-- ==== Sys2Proof/Syntax.lean ====
section
/-! DEFINITION. The instructions: one constructor per row of spec/opcode_table.json. The 17 host commands carry the
operands of the command word they use (30_encoding.md R80, R81); their other operands stay in ARG0, ARG1 and the
buffers. The 13 wire message kinds carry the fields of the frame (30_encoding.md R90, R94): FROM, DST and `M`. -/

namespace Sys2Proof

/-- The thirteen named message kinds (30_encoding.md R94). -/
inductive Kind where
  | ping
  | pingReply
  | ackOk
  | ackNok
  | sleep
  | resetSoft
  | resetHard
  | readReg
  | readReply
  | writeReg
  | getInfo
  | infoReply
  | sync
deriving DecidableEq, Repr

/-- Every kind, in the order of R94's table. -/
def Kind.all : List Kind :=
  [.ping, .pingReply, .ackOk, .ackNok, .sleep, .resetSoft, .resetHard, .readReg, .readReply, .writeReg,
    .getInfo, .infoReply, .sync]

/-- The instructions of the engine, in the order of spec/opcode_table.json. -/
inductive Instr where
  /-- CHECKSUM (R121). -/
  | checksum
  /-- ENCODE (R122). -/
  | encode (dst kind : Byte)
  /-- DECODE (R123). -/
  | decode
  /-- FLUSH (R165). -/
  | flush
  /-- EXCHANGE (R163). -/
  | exchange (dst kind : Byte)
  /-- SEND (R164). -/
  | send (dst kind : Byte)
  /-- PING (R182). -/
  | ping (dst : Byte)
  /-- RESET_SOFT (R185). -/
  | resetSoft (dst : Byte)
  /-- RESET_HARD (R186). -/
  | resetHard (dst : Byte)
  /-- SLEEP (R187). -/
  | sleep (dst : Byte)
  /-- GET_INFO (R188). -/
  | getInfo (dst : Byte)
  /-- SYNC (R189). -/
  | sync
  /-- PING_LATEST (R184). -/
  | pingLatest
  /-- READ (R213). -/
  | read (dst : Byte)
  /-- WRITE (R214). -/
  | write (dst : Byte)
  /-- READ_TYPED (R218). -/
  | readTyped (dst : Byte)
  /-- WRITE_TYPED (R219). -/
  | writeTyped (dst : Byte)
  /-- A received frame of kind PING. -/
  | kindPing (src dst : Byte) (m : List Byte)
  /-- A received frame of kind PING_REPLY. -/
  | kindPingReply (src dst : Byte) (m : List Byte)
  /-- A received frame of kind ACK_OK. -/
  | kindAckOk (src dst : Byte) (m : List Byte)
  /-- A received frame of kind ACK_NOK. -/
  | kindAckNok (src dst : Byte) (m : List Byte)
  /-- A received frame of kind SLEEP. -/
  | kindSleep (src dst : Byte) (m : List Byte)
  /-- A received frame of kind RESET_SOFT. -/
  | kindResetSoft (src dst : Byte) (m : List Byte)
  /-- A received frame of kind RESET_HARD. -/
  | kindResetHard (src dst : Byte) (m : List Byte)
  /-- A received frame of kind READ_REG. -/
  | kindReadReg (src dst : Byte) (m : List Byte)
  /-- A received frame of kind READ_REPLY. -/
  | kindReadReply (src dst : Byte) (m : List Byte)
  /-- A received frame of kind WRITE_REG. -/
  | kindWriteReg (src dst : Byte) (m : List Byte)
  /-- A received frame of kind GET_INFO. -/
  | kindGetInfo (src dst : Byte) (m : List Byte)
  /-- A received frame of kind INFO_REPLY. -/
  | kindInfoReply (src dst : Byte) (m : List Byte)
  /-- A received frame of kind SYNC. -/
  | kindSync (src dst : Byte) (m : List Byte)
deriving DecidableEq, Repr

end Sys2Proof
end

---

- _WHAT IS EXPECTED_
Look through the entries. Copy out each line with "order" in it.

- _RESPONSE TO THIS EXERCISE_
/-- Every kind, in the order of R94's table. -/
/-- The instructions of the engine, in the order of spec/opcode_table.json. -/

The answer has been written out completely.